Principle of equilibrium fluctuations

The ocean is forced by the fluxes of momentum, heat, and fresh water at the sea surface. When driving an ocean model using stationary fluxes for a sufficiently long time, we expect the model  to produce an equilibrated ocean characterized by stationary fluctuations. These fluctuations are not all synchronized with the surface fluxes.  For an ensemble obtained by forcing the ocean model with the same fluxes (starting from slightly different initial states),   fluctuations (at a time) that are  synchronized with the surface fluxes can be identified as the mean across the ensemble (at that time), and those not synchronized with the surface fluxes as the deviations from the mean across the ensemble. In case that the model has a sufficiently fine resolution, we expect that the latter — also known as intrinsic ocean variability — is substantial. The intrinsic ocean variability has to get its energy from somewhere. The only possible energy source is the surface fluxes, which originate from atmospheric motions supported (essentially) by the Sun.

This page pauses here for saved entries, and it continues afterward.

-- ==== Sys2Proof/Machine/Outflow.lean ====
section
/-! DEFINITION. The outflow station (03 R91-R93; 10 R280, R281, R292): OF_ST, OF_STL, OF_SND, OF_PUT, OF_GSND. -/

namespace Sys2Proof.Machine

/-! ### SRC (03 R91) -/

/-- Takes the SRC tile, as received (02 R55): a slot's open chunk is promoted first (04 R125). -/
def ofFetch (k : Core) (e : QEntry) : Spec → Fetch1
  | .pond t => .got ⟨k.readTile (e.d t), false⟩ k {}
  | .slot a => match k.closeChunk a.toNat with
    | none => .wait .engine
    | some k' => .got ⟨(k'.slot a.toNat).tile, true⟩ k' {}
  | .lO => match k.takeLocal .outflow .lO with
    | none => .wait .tile
    | some (t, k') => .got ⟨t, false⟩ k' {}
  | _ => .fault Status.operand
/-- The format of SRC, where it is known before the tile is there. -/
def ofFmt (k : Core) (e : QEntry) : Spec → Option Nat
  | .pond t => some (e.d t).fmt
  | .slot _ => some Fmt.w48
  | .lO => k.lO.head?.map (·.fmt)
  | _ => none

/-- A tile of a known format is not what the runnel bound to a handle carries (03 R91). -/
def Core.sendMismatch (k : Core) (fmt : Option Nat) (out : Option QReg) : Bool :=
  match fmt, out with
  | some f, some q => decide ((k.handle q.toNat).state ≠ .unbound) && f != (k.handle q.toNat).fmt
  | _, _ => false

/-- The checks of 03 R103 step 2 on SRC and, for PUT, t[TA]: reserved formats, Pond bounds, the transposed cases of 02 R55,
formats, live rings. `keeps` says that SRC goes out in its own format; `noMx` that it may not be an MX format (03 R92); `out` is
the handle on which OF.SND sends it. -/
def ofCheck (k : Core) (e : QEntry) (src : Spec) (ta : Option TReg) (keeps noMx : Bool) (out : Option QReg := none) : Option Nat :=
  let ss := e.descs [src]
  let ds := ss ++ (match ta with | some t => [e.d t] | none => [])
  let fmts := (match ofFmt k e src with | some f => [f] | none => []) ++ (match ta with | some t => [(e.d t).fmt] | none => [])
  firstFail [
    (ds.any (fun d => Fmt.reserved d.fmt), Status.unsupported),
    (ds.any (fun d => !d.okBounds), Status.bounds),
    ((match ta with | some t => (e.d t).tr | none => false) || (keeps && ss.any (fun d => d.tr && Fmt.isMx d.fmt)), Status.unsupported),
    (fmts.any (fun f => Fmt.isMx f && (k.d12 || noMx)), Status.unsupported),
    ((match ta with | some t => (e.d t).fmt == Fmt.bs8 | none => false) || k.sendMismatch (ofFmt k e src) out, Status.unsupported),
    (ds.any (fun d => overlaps d.ranges k.rings), Status.bounds)]

/-- Elements that an instruction clamps, each counted once (06 R174): by the reading of a slot in D12-emulation (06 R180), or by its
own conversion. -/
def clampedOnce (d12 : Bool) (raw : List Elem) (conv : List Bool) : Nat :=
  ((List.range raw.length).filter (fun i =>
    (d12 && (d12r (Flt.w48.decode (raw.getD i 0).toNat)).2) || conv.getD i false)).length

/-- The SRC tile as the instruction uses it: a slot's values are those of `slotRead`. The second part counts its clamps. -/
def Got.src (d12 : Bool) (g : Got) : Tile × Nat :=
  if g.slot then (let r := slotRead d12 g.tile.elems; ({ g.tile with elems := r.1 }, r.2)) else (g.tile, 0)

/-! ### Stores (03 R92, R93) -/

/-- The ranges a store writes: its rows, as one range where they follow one another, then the scale block. -/
def storeRanges (fmt : Nat) (sa sb sc : Word) : List (Nat × Nat) :=
  let rb := Fmt.rowBytes fmt
  (if sb.toNat = rb then [(sa.toNat, 32 * rb)] else (List.range 32).map (fun r => ((sa + BitVec.ofNat 64 r * sb).toNat, rb))) ++
    (if Fmt.isMx fmt then [(sc.toNat, 32)] else [])
/-- The bytes that go to each range of storeRanges. -/
def storeBytes (t : Tile) (sb : Word) : List (List Byte) :=
  (if sb.toNat = Fmt.rowBytes t.fmt then [t.rowBytes.flatten] else t.rowBytes) ++ (if Fmt.isMx t.fmt then [t.scaleBytes] else [])

/-- The full-line rule of OF.STL (03 R92). -/
def lineRule (fmt : Nat) (sa sb : Word) : Bool :=
  let rb := Fmt.rowBytes fmt
  (decide (sa.toNat % 128 = 0) && decide (sb.toNat % 128 = 0) && decide (rb % 128 = 0)) ||
  (decide (sb.toNat = rb) && decide (sa.toNat % 128 = 0))

/-- The DVA checks of a store (03 R93; 13 R370): every byte in a memory object of the partition that the section reaches, then
DENIED for Aquifer space and for a commons object of another member. -/
def State.storeCheck (s : State) (p n : Nat) (rs : List (Nat × Nat)) : Option Nat :=
  firstFail [
    (!rs.all (fun r => s.coreRange p n r.1 r.2), Status.bounds),
    (rs.any (fun r => touchesAq r.1 r.2 || (s.touchesCommons p r.1 r.2 && !s.isCommons p)), Status.denied)]

/-- Writes the ranges of a store in order, line by line. -/
def State.writeRanges (s : State) (p : Nat) : List ((Nat × Nat) × List Byte) → State × LineRes
  | [] => (s, .done Status.ok)
  | (a, b) :: r => match s.placeOf p a.1 with
    | .res m off => match s.writePieces .core p m (cutLines off b) with
      | (t, .done st) => if st = Status.ok then t.writeRanges p r else (t, .done st)
      | (t, .wait) => (t, .wait)
    | _ => (s, .done Status.bounds)

/-- The effect of OF.ST and OF.STL: nothing is written unless every check passes, and the instruction retires once every line
is committed (02 R48, 03 R93). -/
def storeBody (full : Bool) (c : Nat) (s : State) (k : Core) (e : QEntry) (src : Spec) (sa sb sc : Word) : Did :=
  match ofCheck k e src none true full with
  | some st => .fault st
  | none => match ofFetch k e src with
    | .wait w => .waits w
    | .fault st => .fault st
    | .got g k1 _ =>
      let fmt := g.tile.fmt
      if Fmt.isMx fmt && (k.d12 || full) then .fault Status.unsupported
      else if full && !lineRule fmt sa sb then .fault Status.line
      else
        let p := s.partOf c
        let rs := storeRanges fmt sa sb sc
        match s.storeCheck p (coreSec c) rs with
        | some st => .fault st
        | none =>
          let (t0, n0) := g.src k1.d12
          match (s.setCore c (if g.slot then k1.countMx n0 else k1)).writeRanges p (rs.zip (storeBytes t0 sb)) with
          | (_, .wait) => .waitsIn s .none
          | (t, .done st) => if st = Status.ok then .done (t.census c (t.core c) e g.census n0) else .faultIn t st

/-- OF_ST (03 R91, R93). -/
def execOfSt (core : Nat) (s : State) : Out :=
  onStation core .outflow s (fun i => match i with | .outf (.st src sa sb sc) _ => some (src, sa, sb, sc) | _ => none)
    (fun k e (src, sa, sb, sc) => storeBody false core s k e src (e.s sa) (e.s sb) (e.s sc))

/-- OF_STL (03 R92). -/
def execOfStl (core : Nat) (s : State) : Out :=
  onStation core .outflow s (fun i => match i with | .outf (.stl src sa sb) _ => some (src, sa, sb) | _ => none)
    (fun k e (src, sa, sb) => storeBody true core s k e src (e.s sa) (e.s sb) 0)

/-! ### Sends (03 R91; 02 R59; 10 R292) -/

/-- The contributor count of a step that a REDDN packet carries (09 R254): its sum's, which the group keeps with the step's outcome. -/
def RGroup.cntOf (g : RGroup) (step : Nat) : Nat := ((g.results.find? (fun r => r.step = step)).map (·.cnt)).getD (g.expect - g.lostCnt)
/-- A tile sent on a gather end: it is written into this module's own gather map and goes out as REDDN packets round the Z, Y
and X rings, and to a spare of the twin coordinate that has not joined, where it enters that District (10 R292). None where a line of
the gather map waits. -/
def State.sendGather (s : State) (c : Nat) (k : Core) (e : QEntry) (q gid : Nat) (t : Tile) : Option State :=
  let h := k.handle q
  match s.findRg gid with
  | none => some s
  | some i =>
    let g := s.rg i
    let me := s.coord
    let step := if g.s = 0 then 0 else h.pos / g.s
    let pos := g.shardOf me * g.s + (if g.s = 0 then 0 else h.pos % g.s)
    let pkt := { noPacket with
      typ := 3, tag := s.tagOf g.tenancy, flow := 7 * g.gid + pos % 7, dep := 0x12, sep := 0x12, pos, arg := step % 65536 * 65536, payload := t.payload,
      cnt := g.cntOf step }
    let s := s.setCore c (k.setHandle q { h with pos := (h.pos + 1) % 2 ^ 32, spc := e.pc, sseq := e.seq })
    match s.gatherStore i pkt with
    | (_, false) => none
    | (s, true) =>
      let s := s.gatherPass g 4 pkt (coreSec c)
      some (if g.tw ∧ g.lostMods.contains (twinOf me) then s.sendFrom (coreSec c) { pkt with dst := twinOf me } else s)

/-- The effect of OF.SND: the handle's state after the checks (03 R103), of which the format of a tile of L.O waits for the tile; a refused fabric
send is REVOKED (03 R107). -/
def sndBody (c : Nat) (s : State) (k : Core) (e : QEntry) (src : Spec) (q : QReg) : Did :=
  match ofCheck k e src none true false (some q) with
  | some st => .fault st
  | none =>
  if src = .lO ∧ k.lO.isEmpty ∧ (k.handle q.toNat).state ≠ .unbound then .waits .tile else
  if k.handleBad [.handle q] then .fault Status.state else
  if (k.handle q.toNat).state = .pending then .waits .pending else
  match ofFetch k e src with
    | .wait w => .waits w
    | .fault st => .fault st
    | .got g k1 _ =>
      if Fmt.isMx g.tile.fmt && k.d12 then .fault Status.unsupported else
      match sendReady k1 .outflow q.toNat g.tile.fmt with
      | some d => d
      | none =>
        let (t0, n0) := g.src k1.d12
        let k2 := if g.slot then k1.countMx n0 else k1
        match (k2.handle q.toNat).kind with
        | .contribution _ => .fault Status.operand
        | .gather gid =>
          if !s.tagCurrent (s.coreTag c) then .fault Status.revoked else
          match s.sendGather c k2 e q.toNat gid t0 with
          | none => .waits .none
          | some t => .done (t.census c (t.core c) e g.census n0)
        | _ =>
          let (t, refused) := sendTile c s k2 e q.toNat t0
          if refused then .fault Status.revoked else .done (t.census c (t.core c) e g.census n0)

/-- OF_SND (03 R91). -/
def execOfSnd (core : Nat) (s : State) : Out :=
  onStation core .outflow s (fun i => match i with | .outf (.snd src q) _ => some (src, q) | _ => none)
    (fun k e (src, q) => sndBody core s k e src q)

/-! ### PUT (03 R91; 05 R143; 06 R167-R170, R180) -/

/-- The effect of OF.PUT. -/
def putBody (c : Nat) (s : State) (k : Core) (e : QEntry) (src : Spec) (ta : TReg) (toZero : Bool) : Did :=
  match ofCheck k e src (some ta) false false with
  | some st => .fault st
  | none => match ofFetch k e src with
    | .wait w => .waits w
    | .fault st => .fault st
    | .got g k1 _ =>
      if Fmt.isMx g.tile.fmt && k.d12 then .fault Status.unsupported else
      let d := e.d ta
      let (t0, n0) := g.src k1.d12
      let (t, n) := tileOfVals d.fmt (if toZero then .toZero else .rne) t0.vals
      let k2 := ((if g.slot then k1.countMx n0 else k1).writeTile d t).countSats n
      .done ((s.setCore c k2).census c k2 e g.census 
        (if k1.d12 then clampedOnce true g.tile.elems (t0.vals.map (fun v => (Fmt.conv d.fmt (if toZero then .toZero else .rne) v).2)) else n))

/-- OF_PUT (03 R91). -/
def execOfPut (core : Nat) (s : State) : Out :=
  onStation core .outflow s (fun i => match i with | .outf (.put src ta z) _ => some (src, ta, z) | _ => none)
    (fun k e (src, ta, z) => putBody core s k e src ta z)

/-! ### GSND (10 R280, R281) -/

/-- One element in BS8 mode: the byte, and whether a clamp is counted. -/
def bs8Elem (e : Int) (x : Elem) : Nat × Bool :=
  match Num.scale (Flt.w48.decode x.toNat) (-e) with
  | .nan => (0, true)
  | .inf s => (encodeInt 8 (if s then -127 else 127), true)
  | .fin s m x =>
    let q := Num.toInt .rne s m x
    if 127 < q then (127, true) else if q < -127 then (encodeInt 8 (-127), true) else (encodeInt 8 q, false)

/-- One element in Sign1 mode: the bit, whether a NaN is counted, and the residual. -/
def sign1Elem (e : Int) (x : Elem) : Nat × Bool × Elem :=
  let v := Flt.w48.decode x.toNat
  if v.isNan then (0, true, BitVec.ofNat 48 (Flt.w48.conv .rne .nan).1) else
  let b := x.toNat / 2 ^ 47 % 2
  let unit := Num.scale (.fin (b = 0) 1 0) e
  (b, false, BitVec.ofNat 48 (Flt.w48.conv .rne (Num.add v unit)).1)

/-- The effect of OF.GSND: the block goes into the contribution runnel, from which the engine takes it (10 R278, R280, R281).
A group that is gone is REVOKED where the tenancy's epoch has advanced, else STATE. -/
def gsndBody (c : Nat) (s : State) (k : Core) (e : QEntry) (a q : Nat) (sb : Word) : Did :=
  let h := k.handle q
  match h.state with
  | .unbound => .fault Status.state
  | .closing => .fault Status.state
  | .pending => .waits .pending
  | .opened =>
    match h.kind with
    | .contribution gid =>
      if !s.tagCurrent (s.coreTag c) then .fault Status.revoked
      else match s.findRg gid with
      | none => .fault Status.state
      | some x =>
        if h.credits = 0 then .waits .credit else
        match k.closeChunk a with
        | none => .waits .engine
        | some k1 =>
          let ex := signedOf 8 sb.toNat
          let raw := (k1.slot a).elems
          let (l, n0) := slotRead k1.d12 raw
          let sign1 := (s.rg x).sign1
          let bs := if sign1 then l.map (fun v => let r := sign1Elem ex v; (r.1, r.2.1)) else l.map (bs8Elem ex)
          let n := (bs.filter (·.2)).length
          let k1 := k1.countMx n0
          let k2 := if sign1 then k1.setSlot a (Slot.ofElems (l.map (fun v => (sign1Elem ex v).2.2))) else k1
          let tile : Tile := { fmt := Fmt.bs8, elems := bs.map (fun v => BitVec.ofNat 48 v.1), scales := [sb.toNat % 256], tr := false }
          let k3 := (k2.countSats n).setHandle q { h with
            credits := h.credits - 1, pos := (h.pos + 1) % 2 ^ 32, ring := h.ring ++ [.tile tile] }
          .done (((s.setCore c k3).census c k3 e [raw] (clampedOnce k1.d12 raw (bs.map (·.2)))).runEngine x)
    | _ => .fault Status.operand

/-- OF_GSND (10 R280, R281). -/
def execOfGsnd (core : Nat) (s : State) : Out :=
  onStation core .outflow s (fun i => match i with | .outf (.gsnd a q sb) _ => some (a, q, sb) | _ => none)
    (fun k e (a, q, sb) => gsndBody core s k e a.toNat q.toNat (e.s sb))

end Sys2Proof.Machine
end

In this sense, intrinsic ocean variability can be considered as a feature of an ocean that is in equilibrium with a huge reservoir. 

 

The principle that governs equilibrium fluctuations — no matter how the equilibrium is reached — is a form of fluctuation-dissipation relation. The relation ensures that in an equilibrium with a reservoir, anything  that generates fluctuations must also dissipate fluctuations, and anything that dissipates fluctuations must also generate fluctuations. This principle makes a dynamical system in equilibrium with a reservoir be inherently random, even when the forcing resulting from the reservoir, such as the surface fluxes, is purely deterministic.  We evaluate this principle using solutions from the Lorenz's 1963 model and solutions obtained from the ICON ocean model with a horizontal resolution of  5 km.